Les chimistes du Boston College ont mis au point un nouveau technologie dérivée de bactéries pour incorporer des acides aminés non canoniques dans des protéines d'une large classe d'organismes, y compris les humains. Crédit :Biologie chimique cellulaire
Les protéines, les machines moléculaires qui pilotent les processus sous-jacents à la biologie, sont constituées de seulement 20 blocs de construction canoniques appelés acides aminés. Pendant près de deux décennies, les scientifiques ont cherché des méthodes pour concevoir de nouveaux acides aminés pour construire des protéines.
Une équipe de chimistes du Boston College a développé une technologie pour incorporer avec précision une gamme d'acides aminés non canoniques utiles dans des protéines fabriquées chez les eucaryotes, la vaste classe d'organismes supérieurs qui comprend les humains, l'équipe a rapporté dans le journal Biologie Chimique Cellulaire .
Il y a environ 15 ans, les scientifiques ont d'abord vu le potentiel d'un machinerie génétique dérivée des bactéries - connue sous le nom de paire aminoacyl-ARNt synthétase/ARNt - pour incorporer des acides aminés non canoniques dans des protéines produites dans des cellules eucaryotes. Mais la méthode a fait face à un certain nombre de restrictions techniques qui ont limité son développement à grande échelle.
L'équipe du Boston College a surmonté bon nombre de ces limitations en développant une nouvelle souche de bactérie E. coli qui permet une ingénierie facile de la paire aminoacyl-ARNt synthétase/ARNt dérivée des bactéries, selon le professeur adjoint de chimie Abhishek Chatterjee, qui a mené le projet. Cette nouvelle approche a permis l'incorporation de divers acides aminés non canoniques, dont la p-boronophénylalanine, en protéines produites dans des cellules humaines ainsi que dans la souche modifiée de E. coli .
Chatterjee a déclaré que l'équipe était surprise par la facilité de la nouvelle approche, qui est décrit dans le nouveau rapport « Ressusciter la paire bactérienne tyrosyl-ARNt synthétase/ARNt pour étendre le code génétique des deux E. coli et eucaryotes."
"Créer ce roman E. coli souche nécessitait de substituer sa paire native aminoacyl-ARNt synthétase/ARNt par une contrepartie d'un organisme différent, ce que nous pensions être très difficile, " dit-il. "Mais cela s'est avéré tout à fait faisable. Cela ouvre cette technologie complète."
Chatterjee a déclaré que l'équipe cherchait à créer une nouvelle méthode pour concevoir et surveiller les fonctions des protéines afin d'élargir la compréhension scientifique des processus qui guident les fonctions des protéines dans nos cellules.
"Des milliers de protéines sont codées dans le génome qui font de nous ce que nous sommes, mais nous savons très peu de choses sur ce processus, " dit Chatterjee. " Dans les cellules humaines, il y en a une vingtaine environ, 000 gènes codant pour des protéines.

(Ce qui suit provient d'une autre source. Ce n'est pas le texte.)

@[simp] theorem view_ite (c : Prop) [Decidable c] (a b : State) : view prt (if c then a else b) = if c then view prt a else view prt b := apply_ite (view prt) c a b
@[simp] theorem view_onlyIf (c : Bool) (s t : State) : view prt (onlyIf c s t) = if c then view prt t else view prt s := by
  unfold onlyIf; split <;> simp_all
@[simp] theorem view_foldl {β : Type} (f : State → β → State) (l : List β) (s : State) (h : ∀ s x, view prt (f s x) = view prt s) : view prt (l.foldl f s) = view prt s := by
  induction l generalizing s with
  | nil => rfl
  | cons a l ih => rw [List.foldl_cons, ih, h]
@[simp] theorem view_foldl_fst {β γ : Type} (f : State × γ → β → State × γ) (l : List β) (q : State × γ) (h : ∀ q x, view prt (f q x).1 = view prt q.1) : view prt (l.foldl f q).1 = view prt q.1 := by
  induction l generalizing q with
  | nil => rfl
  | cons a l ih => rw [List.foldl_cons, ih, h]
@[simp] theorem view_foldl_snd {β γ : Type} (f : γ × State → β → γ × State) (l : List β) (q : γ × State) (h : ∀ q x, view prt (f q x).2 = view prt q.2) : view prt (l.foldl f q).2 = view prt q.2 := by
  induction l generalizing q with
  | nil => rfl
  | cons a l ih => rw [List.foldl_cons, ih, h]

@[simp] theorem view_set_regs (s : State) (x : Tbl Word) (h : prt ≠ .regs) : view prt { s with regs := x } = view prt s := by
  cases prt <;> first | rfl | exact absurd rfl h
@[simp] theorem view_set_latch (s : State) (x : Tbl Word) (h : prt ≠ .latch) : view prt { s with latch := x } = view prt s := by
  cases prt <;> first | rfl | exact absurd rfl h
@[simp] theorem view_set_hold (s : State) (x : Tbl Word) (h : prt ≠ .hold) : view prt { s with hold := x } = view prt s := by
  cases prt <;> first | rfl | exact absurd rfl h
@[simp] theorem view_set_exps (s : State) (x : Tbl Nat) (h : prt ≠ .exps) : view prt { s with exps := x } = view prt s := by
  cases prt <;> first | rfl | exact absurd rfl h
@[simp] theorem view_set_epochAll (s : State) (x : Nat) (h : prt ≠ .epochs) : view prt { s with epochAll := x } = view prt s := by
  cases prt <;> first | rfl | exact absurd rfl h
@[simp] theorem view_set_epochs (s : State) (x : Tbl Nat) (h : prt ≠ .epochs) : view prt { s with epochs := x } = view prt s := by
  cases prt <;> first | rfl | exact absurd rfl h
@[simp] theorem view_set_held (s : State) (x : Bool) (h : prt ≠ .held) : view prt { s with held := x } = view prt s := by
  cases prt <;> first | rfl | exact absurd rfl h
@[simp] theorem view_set_withdrawn (s : State) (x : Bool) (h : prt ≠ .withdrawn) : view prt { s with withdrawn := x } = view prt s := by
  cases prt <;> first | rfl | exact absurd rfl h
@[simp] theorem view_set_denied (s : State) (x : Tbl (Nat × Nat)) (h : prt ≠ .denied) : view prt { s with denied := x } = view prt s := by
  cases prt <;> first | rfl | exact absurd rfl h
@[simp] theorem view_set_cru (s : State) (x : Cru) (h : prt ≠ .cru) : view prt { s with cru := x } = view prt s := by
  cases prt <;> first | rfl | exact absurd rfl h
@[simp] theorem view_set_ports (s : State) (x : Tbl Port) (h : prt ≠ .ports) : view prt { s with ports := x } = view prt s := by
  cases prt <;> first | rfl | exact absurd rfl h
@[simp] theorem view_set_tmp (s : State) (x : Tmp) (h : prt ≠ .tmp) : view prt { s with tmp := x } = view prt s := by
  cases prt <;> first | rfl | exact absurd rfl h
@[simp] theorem view_set_wrc (s : State) (x : Wrc) (h : prt ≠ .wrc) : view prt { s with wrc := x } = view prt s := by
  cases prt <;> first | rfl | exact absurd rfl h
@[simp] theorem view_set_sbx (s : State) (x : Sbx) (h : prt ≠ .sbx) : view prt { s with sbx := x } = view prt s := by
  cases prt <;> first | rfl | exact absurd rfl h
@[simp] theorem view_set_ent (s : State) (x : Ent) (h : prt ≠ .ent) : view prt { s with ent := x } = view prt s := by
  cases prt <;> first | rfl | exact absurd rfl h
@[simp] theorem view_set_lco (s : State) (x : Lco) (h : prt ≠ .lco) (h2 : prt = .otp → x.otp = s.lco.otp) : view prt { s with lco := x } = view prt s := by
  cases prt <;> first | rfl | exact h2 rfl | exact absurd rfl h
@[simp] theorem view_set_kvt (s : State) (x : Kvt) (h : prt ≠ .kvt) : view prt { s with kvt := x } = view prt s := by
  cases prt <;> first | rfl | exact absurd rfl h
@[simp] theorem view_set_dom (s : State) (x : Domain) (h : prt ≠ .dom) : view prt { s with dom := x } = view prt s := by
  cases prt <;> first | rfl | exact absurd rfl h
@[simp] theorem view_set_jct (s : State) (x : Jct) (h : prt ≠ .jct) : view prt { s with jct := x } = view prt s := by
  cases prt <;> first | rfl | exact absurd rfl h
@[simp] theorem view_set_anchor (s : State) (x : Anchor) (h : prt ≠ .anchor) : view prt { s with anchor := x } = view prt s := by
  cases prt <;> first | rfl | exact absurd rfl h
@[simp] theorem view_set_ctc (s : State) (x : Ctc) (h : prt ≠ .ctc) : view prt { s with ctc := x } = view prt s := by
  cases prt <;> first | rfl | exact absurd rfl h
@[simp] theorem view_set_coh (s : State) (x : Coh) (h : prt ≠ .coh) : view prt { s with coh := x } = view prt s := by
  cases prt <;> first | rfl | exact absurd rfl h
@[simp] theorem view_set_engs (s : State) (x : Tbl Eng) (h : prt ≠ .engs) : view prt { s with engs := x } = view prt s := by
  cases prt <;> first | rfl | exact absurd rfl h
@[simp] theorem view_set_incarn (s : State) (x : Tbl Nat) (h : prt ≠ .incarn) : view prt { s with incarn := x } = view prt s := by
  cases prt <;> first | rfl | exact absurd rfl h
@[simp] theorem view_set_ttb (s : State) (x : Ttb) (h : prt ≠ .ttb) : view prt { s with ttb := x } = view prt s := by
  cases prt <;> first | rfl | exact absurd rfl h
@[simp] theorem view_set_spans (s : State) (x : Tbl Span) (h : prt ≠ .spans) : view prt { s with spans := x } = view prt s := by
  cases prt <;> first | rfl | exact absurd rfl h
@[simp] theorem view_set_maps (s : State) (x : Tbl Word) (h : prt ≠ .maps) : view prt { s with maps := x } = view prt s := by
  cases prt <;> first | rfl | exact absurd rfl h
@[simp] theorem view_set_trs (s : State) (x : Trs) (h : prt ≠ .trs) : view prt { s with trs := x } = view prt s := by
  cases prt <;> first | rfl | exact absurd rfl h
@[simp] theorem view_set_hgt (s : State) (x : Hgt) (h : prt ≠ .hgt) : view prt { s with hgt := x } = view prt s := by
  cases prt <;> first | rfl | exact absurd rfl h
@[simp] theorem view_set_cce (s : State) (x : Cce) (h : prt ≠ .cce) : view prt { s with cce := x } = view prt s := by
  cases prt <;> first | rfl | exact absurd rfl h
@[simp] theorem view_set_imu (s : State) (x : Imu) (h : prt ≠ .imu) : view prt { s with imu := x } = view prt s := by
  cases prt <;> first | rfl | exact absurd rfl h
@[simp] theorem view_set_inc (s : State) (x : Inc) (h : prt ≠ .inc) : view prt { s with inc := x } = view prt s := by
  cases prt <;> first | rfl | exact absurd rfl h
@[simp] theorem view_set_evr (s : State) (x : Evr) (h : prt ≠ .evr) : view prt { s with evr := x } = view prt s := by
  cases prt <;> first | rfl | exact absurd rfl h
@[simp] theorem view_set_ttu (s : State) (x : Ttu) (h : prt ≠ .ttu) : view prt { s with ttu := x } = view prt s := by
  cases prt <;> first | rfl | exact absurd rfl h
@[simp] theorem view_set_pmu (s : State) (x : Pmu) (h : prt ≠ .pmu) : view prt { s with pmu := x } = view prt s := by
  cases prt <;> first | rfl | exact absurd rfl h
@[simp] theorem view_set_att (s : State) (x : Att) (h : prt ≠ .att) : view prt { s with att := x } = view prt s := by
  cases prt <;> first | rfl | exact absurd rfl h
@[simp] theorem view_set_free (s : State) (x : Nat) (h : prt ≠ .free) : view prt { s with free := x } = view prt s := by
  cases prt <;> first | rfl | exact absurd rfl h
@[simp] theorem view_set_out (s : State) (x : List Out) (h : prt ≠ .out) : view prt { s with out := x } = view prt s := by
  cases prt <;> first | rfl | exact absurd rfl h
@[simp] theorem view_set_pending (s : State) (x : List Instr) (h : prt ≠ .pending) : view prt { s with pending := x } = view prt s := by
  cases prt <;> first | rfl | exact absurd rfl h
@[simp] theorem view_set_lco_otp (s : State) (x : Tbl Word) (h : prt ≠ .otp) : view prt { s with lco := { s.lco with otp := x } } = view prt s := by
  cases prt <;> first | rfl | exact absurd rfl h
@[simp] theorem view_set_ctc_coh (s : State) (x_ctc : Ctc) (x_coh : Coh) (h_ctc : prt ≠ .ctc) (h_coh : prt ≠ .coh) : view prt { s with ctc := x_ctc, coh := x_coh } = view prt s := by
  cases prt <;> first | rfl | exact absurd rfl h_ctc | exact absurd rfl h_coh
@[simp] theorem view_set_ctc_pmu (s : State) (x_ctc : Ctc) (x_pmu : Pmu) (h_ctc : prt ≠ .ctc) (h_pmu : prt ≠ .pmu) : view prt { s with ctc := x_ctc, pmu := x_pmu } = view prt s := by
  cases prt <;> first | rfl | exact absurd rfl h_ctc | exact absurd rfl h_pmu
@[simp] theorem view_set_jct_anchor (s : State) (x_jct : Jct) (x_anchor : Anchor) (h_jct : prt ≠ .jct) (h_anchor : prt ≠ .anchor) : view prt { s with jct := x_jct, anchor := x_anchor } = view prt s := by
  cases prt <;> first | rfl | exact absurd rfl h_jct | exact absurd rfl h_anchor
@[simp] theorem view_set_kvt_dom (s : State) (x_kvt : Kvt) (x_dom : Domain) (h_kvt : prt ≠ .kvt) (h_dom : prt ≠ .dom) : view prt { s with kvt := x_kvt, dom := x_dom } = view prt s := by
  cases prt <;> first | rfl | exact absurd rfl h_kvt | exact absurd rfl h_dom
@[simp] theorem view_set_kvt_maps (s : State) (x_kvt : Kvt) (x_maps : Tbl Word) (h_kvt : prt ≠ .kvt) (h_maps : prt ≠ .maps) : view prt { s with kvt := x_kvt, maps := x_maps } = view prt s := by
  cases prt <;> first | rfl | exact absurd rfl h_kvt | exact absurd rfl h_maps
@[simp] theorem view_set_ports_lco_ttu_free_out_pending (s : State) (x_ports : Tbl Port) (x_lco : Lco) (x_ttu : Ttu) (x_free : Nat) (x_out : List Out) (x_pending : List Instr) (h_ports : prt ≠ .ports) (h_lco : prt ≠ .lco) (h_ttu : prt ≠ .ttu) (h_free : prt ≠ .free) (h_out : prt ≠ .out) (h_pending : prt ≠ .pending) (h2 : prt = .otp → x_lco.otp = s.lco.otp) : view prt { s with ports := x_ports, lco := x_lco, ttu := x_ttu, free := x_free, out := x_out, pending := x_pending } = view prt s := by
  cases prt <;> first | rfl | exact h2 rfl | exact absurd rfl h_ports | exact absurd rfl h_lco | exact absurd rfl h_ttu | exact absurd rfl h_free | exact absurd rfl h_out | exact absurd rfl h_pending
@[simp] theorem view_set_regs_exps (s : State) (x_regs : Tbl Word) (x_exps : Tbl Nat) (h_regs : prt ≠ .regs) (h_exps : prt ≠ .exps) : view prt { s with regs := x_regs, exps := x_exps } = view prt s := by
  cases prt <;> first | rfl | exact absurd rfl h_regs | exact absurd rfl h_exps
@[simp] theorem view_set_regs_lco (s : State) (x_regs : Tbl Word) (x_lco : Lco) (h_regs : prt ≠ .regs) (h_lco : prt ≠ .lco) (h2 : prt = .otp → x_lco.otp = s.lco.otp) : view prt { s with regs := x_regs, lco := x_lco } = view prt s := by
  cases prt <;> first | rfl | exact h2 rfl | exact absurd rfl h_regs | exact absurd rfl h_lco
@[simp] theorem view_set_sbx_kvt (s : State) (x_sbx : Sbx) (x_kvt : Kvt) (h_sbx : prt ≠ .sbx) (h_kvt : prt ≠ .kvt) : view prt { s with sbx := x_sbx, kvt := x_kvt } = view prt s := by
  cases prt <;> first | rfl | exact absurd rfl h_sbx | exact absurd rfl h_kvt
@[simp] theorem view_set_sbx_kvt_att (s : State) (x_sbx : Sbx) (x_kvt : Kvt) (x_att : Att) (h_sbx : prt ≠ .sbx) (h_kvt : prt ≠ .kvt) (h_att : prt ≠ .att) : view prt { s with sbx := x_sbx, kvt := x_kvt, att := x_att } = view prt s := by
  cases prt <;> first | rfl | exact absurd rfl h_sbx | exact absurd rfl h_kvt | exact absurd rfl h_att
@[simp] theorem view_set_wrc_sbx (s : State) (x_wrc : Wrc) (x_sbx : Sbx) (h_wrc : prt ≠ .wrc) (h_sbx : prt ≠ .sbx) : view prt { s with wrc := x_wrc, sbx := x_sbx } = view prt s := by
  cases prt <;> first | rfl | exact absurd rfl h_wrc | exact absurd rfl h_sbx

Ce qu'ils font et comment ils le font reste difficile à étudier. L'un des problèmes majeurs est que si vous voulez savoir ce qu'ils font, il faut les espionner. Vous devez attacher une sonde qui peut rendre compte de ce qui se passe."
L'introduction de telles sondes s'est avérée difficile, car le processus endommage souvent la protéine cible.
Dans n'importe quelle cellule, les protéines sont constituées de 20 acides aminés, un groupe fixe guidé dans l'ordre par des instructions génétiques.
"L'idée est que nous pouvons introduire un nouveau bloc de construction dans les protéines que la nature n'a pas - au-delà des 20 acides aminés canoniques que la nature utilise, " a déclaré Chatterjee. " Si nous pouvons le faire, nous avons la capacité d'introduire très spécifiquement une grande variété de fonctionnalités non naturelles dans n'importe quel site de pratiquement n'importe quelle protéine."
L'avantage immédiat serait d'aider les chercheurs qui perçoivent encore les mystères de la biologie cellulaire et de la fonction des protéines.
"Vous pouvez créer une protéine avec un acide aminé non canonique dans n'importe quel site choisi, le charger avec des sondes très petites et donner un signal optique qui indique où il va, " a déclaré Chatterjee. " Cela pourrait vous permettre de manipuler le fonctionnement de la protéine. Vous pourriez introduire des limites, donc quoi que fasse la protéine, il n'en peut plus. Et vous pouvez retirer la sonde en utilisant un signal externe tel que la lumière. Cette technologie ouvre de nombreuses nouvelles façons de commencer à sonder et à concevoir la fonction des protéines, ce qui serait très difficile autrement."